# Questions about consequences of high nailing shingles



## Windows on Wash (Aug 30, 2011)

1. Yes. Also more likely that is will rip out in entirety as it is only fastened via one set of nails.

2. Yes. 

High nailed roofs are doomed to failure in a majority of the cases.


----------



## reteng (Dec 11, 2013)

Windows on Wash said:


> 1. Yes. Also more likely that is will rip out in entirety as it is only fastened via one set of nails.
> 
> 2. Yes.
> 
> High nailed roofs are doomed to failure in a majority of the cases.


Thanks. Did you agree with my wind theory? Sounds perfectly logical to me. I did know about he nails being half as many as required. I've had a lot of blow offs.

I'm asking these questions because I may be going into arbitration with BBB in my area because of a complaint I filed against local roofer who has not been cooperative. This is my first roofing nightmare in my 70 years on this earth I just need a good argument about failed sealing strips.


----------



## joecaption (Nov 30, 2011)

Depending on the pitch if it's steep and the shingles get hot the top layer can slide down.
Ever seen a mansard style roof that looks like all the shingles are coming apart and sliding down the roof?
The nailing pattern is written right on the packaging, there's a line right on the shingles, and the directions are on line. There no excuse they where not nailed in the right place.
Just go on line and look up the install directions and print them out. Take some pictures of how it was done on your roof.
Taking a picture a missing shingle is not going to do much good, need one showing the nailing pattern.
Should have been 4 nails per shingle, 6 for a high wind area.
It would be interesting to see some pictures, if they did that roofing 101 thing wrong I'd bet there's other things.
Amount of over hang, no ice and water shield, no starter strip, exposed nails.


----------



## reteng (Dec 11, 2013)

joecaption said:


> Depending on the pitch if it's steep and the shingles get hot the top layer can slide down.
> Ever seen a mansard style roof that looks like all the shingles are coming apart and sliding down the roof?
> The nailing pattern is written right on the packaging, there's a line right on the shingles, and the directions are on line. There no excuse they where not nailed in the right place.
> Why are you asking?


Thanks Joe.
See post above for answer as to why. The slope on my roof where the shingles are failing is 10/12 and 12/12


----------



## joecaption (Nov 30, 2011)

We were typing at the same time.


----------



## reteng (Dec 11, 2013)

joecaption said:


> Take some pictures of how it was done on your roof.
> Taking a picture a missing shingle is not going to do much good, need one showing the nailing pattern.
> Should have been 4 nails per shingle, 6 for a high wind area.
> It would be interesting to see some pictures, if they did that roofing 101 thing wrong I'd bet there's other things.
> Amount of over hang, no ice and water shield, no starter strip, exposed nails.
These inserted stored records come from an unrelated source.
/-- A pass that sets strands so that none is driven. -/
theorem State.foldl_releases {f : State → Nat → Strand} (hf : ∀ t m, (f t m).driving = false) {s : State} (hs : s.storesOk)
    {n : Nat} {l : List Nat} (hmem : n ∈ l) : ((l.foldl (fun t m => t.setStrand m (f t m)) s).strand n).driving = false := by
  have hstep : ∀ (t : State) (m : Nat), t.storesOk → (n = m ∨ (t.strand n).driving = false) →
      ((t.setStrand m (f t m)).strand n).driving = false := fun t m ht h => by
    by_cases hnm : n = m
    · rw [hnm, State.strand_setStrand_same ht]
      exact hf t m
    · rw [State.strand_setStrand_other t _ hnm]
      exact h.resolve_left hnm
  have hstays : ∀ (l : List Nat) (t : State), t.storesOk → (t.strand n).driving = false →
      ((l.foldl (fun t m => t.setStrand m (f t m)) t).strand n).driving = false := fun l => by
    induction l with
    | nil => exact fun t _ h => h
    | cons m l ih => exact fun t ht h => ih _ (State.setStrand_storesOk ht _ _) (hstep t m ht (Or.inr h))
  induction l generalizing s with
  | nil => cases hmem
  | cons m l ih =>
    have hs' := State.setStrand_storesOk hs m (f s m)
    by_cases hnm : n = m
    · exact hstays l _ hs' (hstep s m hs (Or.inl hnm))
    · exact ih hs' ((List.mem_cons.mp hmem).resolve_left hnm)

/-- R427: the RELEASE that is sent touches no strand, nor the mode or the time. -/
theorem State.sendRelease_frame (s : State) (reason : Nat) : (s.sendRelease reason).strands = s.strands ∧
    (s.sendRelease reason).mode = s.mode ∧ (s.sendRelease reason).up = s.up := by
  have hmirror : ∀ (t : State) (y : MirrorPayload), (t.sendMirror 3 y).strands = t.strands := fun t y => by
    unfold State.sendMirror
    split <;> rfl
  have hbeat : ∀ (t : State) (tick : Nat) (p : Port), (t.sendHeartbeat 1 tick reason p).strands = t.strands := fun t tick p => by
    unfold State.sendHeartbeat State.sendOwn
    dsimp only
    split
    · split <;> cases p <;> rfl
    · rfl
  have hservice := s.sendRelease_keepsService reason
  refine ⟨?_, hservice.mode, hservice.up⟩
  unfold State.sendRelease State.sendHeartbeats
  rw [hbeat, hbeat, hmirror]

/-- R430: what the active leaves that hands its strands over. -/
theorem State.handOver_hands {s : State} (hs : s.storesOk) (hmode : s.mode ≠ .service) : s.handOver.red.role = .standby ∧
    s.handOver.mode = .shadow ∧ s.handOver.red.peerRole = .active ∧ s.handOver.red.switchX = none ∧ s.handOver.up = s.up ∧
    ∀ n, n < 128 → (s.handOver.strand n).driving = false := by
  obtain ⟨warm, hwarm⟩ : ∃ warm, warm = decide (s.red.flavour = .warm) := ⟨_, rfl⟩
  obtain ⟨f, hf⟩ : ∃ f : State → Nat → Strand, f = fun t n =>
    let x := { t.strand n with driving := false, ret := [], retLate := [], awaiting := none }
    if warm then { x with kind := .none, lines := 0 } else x := ⟨_, rfl⟩
  obtain ⟨u, hu⟩ : ∃ u, u = allStrands.foldl (fun t n => t.setStrand n (f t n)) s := ⟨_, rfl⟩
  have hreleased : ∀ n, n < 128 → (u.strand n).driving = false := fun n hn => by
    rw [hu]
    refine State.foldl_releases (fun t m => ?_) hs (List.mem_range.mpr hn)
    rw [hf]
    cases warm <;> rfl
  obtain ⟨-, um, -⟩ : s.keepsDuty u := hu ▸ State.keepsDuty_foldl (fun t n => t.setStrand_keepsDuty n _) allStrands s
  have uup : u.up = s.up := by
    rw [hu]
    exact (State.keepsDuty_foldl (fun t n => t.setStrand_keepsDuty n (f t n)) allStrands s).1.up
  obtain ⟨rs, rm, rup⟩ := u.sendRelease_frame 2
  obtain ⟨v, hv⟩ : ∃ v, v = (u.sendRelease 2).becomeRole .standby := ⟨_, rfl⟩
  have hvrole : v.red.role = .standby := hv ▸ State.becomeRole_role _ _
  have hvs : v.strands = u.strands := (hv ▸ State.becomeRole_strands _ _ : v.strands = (u.sendRelease 2).strands).trans rs
  have hvm : v.mode = s.mode :=
    (hv ▸ (State.becomeRole_keepsService _ _).mode : v.mode = (u.sendRelease 2).mode).trans (rm.trans um)
  have hvup : v.up = s.up := (hv ▸ State.becomeRole_up _ _ : v.up = (u.sendRelease 2).up).trans (rup.trans uup)
  obtain ⟨w, hw⟩ : ∃ w : State, w = { v with
      red := { v.red with peerRole := .active, releaseRx := false, switchX := none }
      anvil := if warm then { v.anvil with rendering := false } else v.anvil } := ⟨_, rfl⟩
  have heq : s.handOver = w.enterMode .shadow Trigger.ROLE := by
    rw [hw, hv, hu, hf]
    unfold State.handOver State.mapStrands
    rw [← hwarm]
    cases warm <;> rfl
  obtain ⟨eb, em, er, es⟩ := State.enterMode_frame (s := w) (by rw [hw]; exact hvm ▸ hmode) .shadow Trigger.ROLE
  rw [← heq] at eb em er es
  have hwred : w.red = { v.red with peerRole := .active, releaseRx := false, switchX := none } := by rw [hw]
  have hwup : w.up = v.up := by rw [hw]
  have hws : w.strands = v.strands := by rw [hw]
  refine ⟨by rw [er, hwred]; exact hvrole, em, by rw [er, hwred], by rw [er, hwred], eb.up.trans (hwup.trans hvup),
    fun n hn => ?_⟩
  rw [State.strand, es, hws, hvs]
  exact hreleased n hn

/-! ### Takeover and switchover -/

section
variable {s : State}

theorem State.drivable_of (hfw : s.firmwareUp = true) {n : Nat} (hkind : s.isNsp n = true ∨ s.isLegacy n = true)
    (hbank : s.bankOk n = true) (hdead : s.dead = false) : s.drivable n := by
  simp only [State.firmwareUp, Bool.and_eq_true, Bool.not_eq_true'] at hfw
  exact ⟨hkind, hbank, hfw.1, hdead⟩

/-- What the takeover of `s` asks of the device once it is active. -/
theorem State.becomeRole_ready (hmode : s.mode = .shadow) (hw : ∀ w ∈ s.ctrl.waiting, ∀ op r, w.why ≠ .selfTest op r)
    (hline : s.arbMode = 0 ∨ s.red.ownIlIn = true ∨ s.red.ownIlPulled = true) :
    (s.becomeRole .active).mode = .shadow ∧ (∀ w ∈ (s.becomeRole .active).ctrl.waiting, ∀ op r, w.why ≠ .selfTest op r) ∧
      ((s.becomeRole .active).arbMode = 0 ∨ (s.becomeRole .active).red.ownIlIn = true ∨
        (s.becomeRole .active).red.ownIlPulled = true) := by
  have hb := s.becomeRole_keepsBoard .active
  obtain ⟨due, hr⟩ := s.becomeRole_active_red
  refine ⟨(s.becomeRole_keepsService .active).mode.trans hmode, by rw [hb.waiting]; exact hw, ?_⟩
  have harb : (s.becomeRole .active).arbMode = s.arbMode := by
    unfold State.arbMode State.param State.paramBytes
    rw [hb.live, hb.nvm]
  rw [harb, hr]
  exact hline

theorem State.takeStrands_takesOver (hit tested : Nat → Bool) (hmode : s.mode = .shadow)
    (hw : ∀ w ∈ s.ctrl.waiting, ∀ op r, w.why ≠ .selfTest op r)
    (hline : s.arbMode = 0 ∨ s.red.ownIlIn = true ∨ s.red.ownIlPulled = true) :
    s.takesOver ((s.becomeRole .active).takenOver hit (·.takeStrands tested)) s.red.peerRole := by
  obtain ⟨hmode', hw', hline'⟩ := State.becomeRole_ready hmode hw hline
  rw [← State.becomeRole_peerRole]
  obtain ⟨hot, hhot⟩ : ∃ hot, hot =
    decide ((((s.becomeRole .active).present Trigger.TAKEOVER).abortTests hit).red.flavour = .hot) := ⟨_, rfl⟩
  refine State.takesOver.of_becomeRole (State.takenOver_takesOver (g := fun t n => t.takeStrand tested hot n) (fun t ht => ?_)
    hmode' (State.becomeRole_role _ _) hw' hline' (fun t => (State.takeStrands_keeps (State.keeps_self t) tested).regs)
    (fun t n => t.takeStrand_keepsDuty _ _ n) (fun _ _ => State.takeStrand_drives) fun _ => State.takeStrand_driving)
  rw [hhot, ← ht]
  rfl

theorem State.startDriving_takesOver (hit : Nat → Bool) (hmode : s.mode = .shadow)
    (hw : ∀ w ∈ s.ctrl.waiting, ∀ op r, w.why ≠ .selfTest op r)
    (hline : s.arbMode = 0 ∨ s.red.ownIlIn = true ∨ s.red.ownIlPulled = true) :
    s.takesOver ((s.becomeRole .active).takenOver hit State.startDriving) s.red.peerRole := by
  obtain ⟨hmode', hw', hline'⟩ := State.becomeRole_ready hmode hw hline
  rw [← State.becomeRole_peerRole]
  exact State.takesOver.of_becomeRole (State.takenOver_takesOver (g := State.startStrand) (fun t _ => rfl) hmode'
    (State.becomeRole_role _ _) hw' hline' (fun t => (State.startDriving_keeps (State.keeps_self t)).regs)
    State.startStrand_keepsDuty (fun _ _ => State.startStrand_drives) fun _ => State.startStrand_driving)

theorem State.takesOver.taken {t : State} {peer : Role} (h : s.takesOver t peer) (hfw : s.firmwareUp = true) : t.red.role = .active ∧
    t.mode = (if s.recordMode = some .hold then .hold else .live) ∧ t.red.lastSwapTick = s.hearth.k ∧
    t.red.takeoverNs = s.hearth.lastTickNs ∧ (s.regsOk → t.sees Ev.TAKEOVER = true) ∧
    (∀ n, n < 128 → (s.isNsp n = true ∨ s.isLegacy n = true) → s.bankOk n = true → s.dead = false →
      (t.strand n).driving = true) :=
  ⟨h.role, h.mode, h.tick, h.time, h.event, fun n hn hkind hbank hdead =>
    h.drives n hn (State.drivable_of hfw hkind hbank hdead)⟩

/-- R424, R430: a takeover after a stretch of time is one of the state before it. -/
theorem State.takesOver.of_reach {due : Nat} {t : State} {peer : Role} (h : (s.reach due).takesOver t peer) :
    s.takesOver t peer := by
  refine ⟨h.role, h.peerRole, h.switchX, ?_, by rw [h.tick, State.reach_hearth],
    by rw [h.time, State.reach_hearth], fun hs => h.event (s.reach_keepsEvents due hs).1, fun n hn hd => h.drives n hn ?_⟩
  · rw [h.mode, State.recordMode, State.reach_red]
    rfl
  · exact hd.congr (State.reach_ctrl_live _ _) (State.reach_nvm _ _) (State.reach_banks _ _) (State.reach_sys _ _)
      (State.reach_sched _ _)

theorem State.reach_arbMode (s : State) (due : Nat) : (s.reach due).arbMode = s.arbMode := by
  unfold State.arbMode State.param State.paramBytes
  rw [State.reach_ctrl_live, State.reach_nvm]

/-- R430: the standby that knows that its peer becomes one. -/
def State.peerYields (s : State) : State := { s with red := { s.red with peerRole := .standby } }

/-- R430: the standby of a switchover takes the strands when no edge is near. -/
theorem State.takeOver_takesOver (hmode : s.mode = .shadow) (hw : ∀ w ∈ s.ctrl.waiting, ∀ op r, w.why ≠ .selfTest op r)
    (hline : s.arbMode = 0 ∨ s.red.ownIlIn = true ∨ s.red.ownIlPulled = true) (hedge : s.edgeNear = false) :
    s.peerYields.takesOver s.takeOver .standby := by
  have heq : s.takeOver =
      (s.peerYields.becomeRole .active).takenOver (s.peerYields.becomeRole .active).bankUsed State.startDriving := by
    rw [State.takeOver, if_neg (by rw [hedge]; decide)]
    rfl
  rw [heq]
  exact State.startDriving_takesOver (s := s.peerYields) _ hmode hw hline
Here are a couple of photos. You can see a LOT of problems!


----------



## Windows on Wash (Aug 30, 2011)

Sorry...time for a tear off my friend.


----------



## joecaption (Nov 30, 2011)

Guess these really hard to read directions must have eluded him.
http://www.gaf.com/Residential_Roof...ine_Application_Instructions_English_Only.PDF


----------



## reteng (Dec 11, 2013)

Windows on Wash said:


> Sorry...time for a tear off my friend.


I agree. In fact I have already had a trusted roofer give me a price to do a tear off and re-roof a 2000 square foot area. The bad nailing job was done by one man. The was another man nailing on the other side of the house and I've never had a problem back there. This is a $5000 expense that I should not have to pay for, thus my complaint to the BBB.

My 1-1/2 year old house was destroyed by a tornado in January 2008 and now I get to deal with this.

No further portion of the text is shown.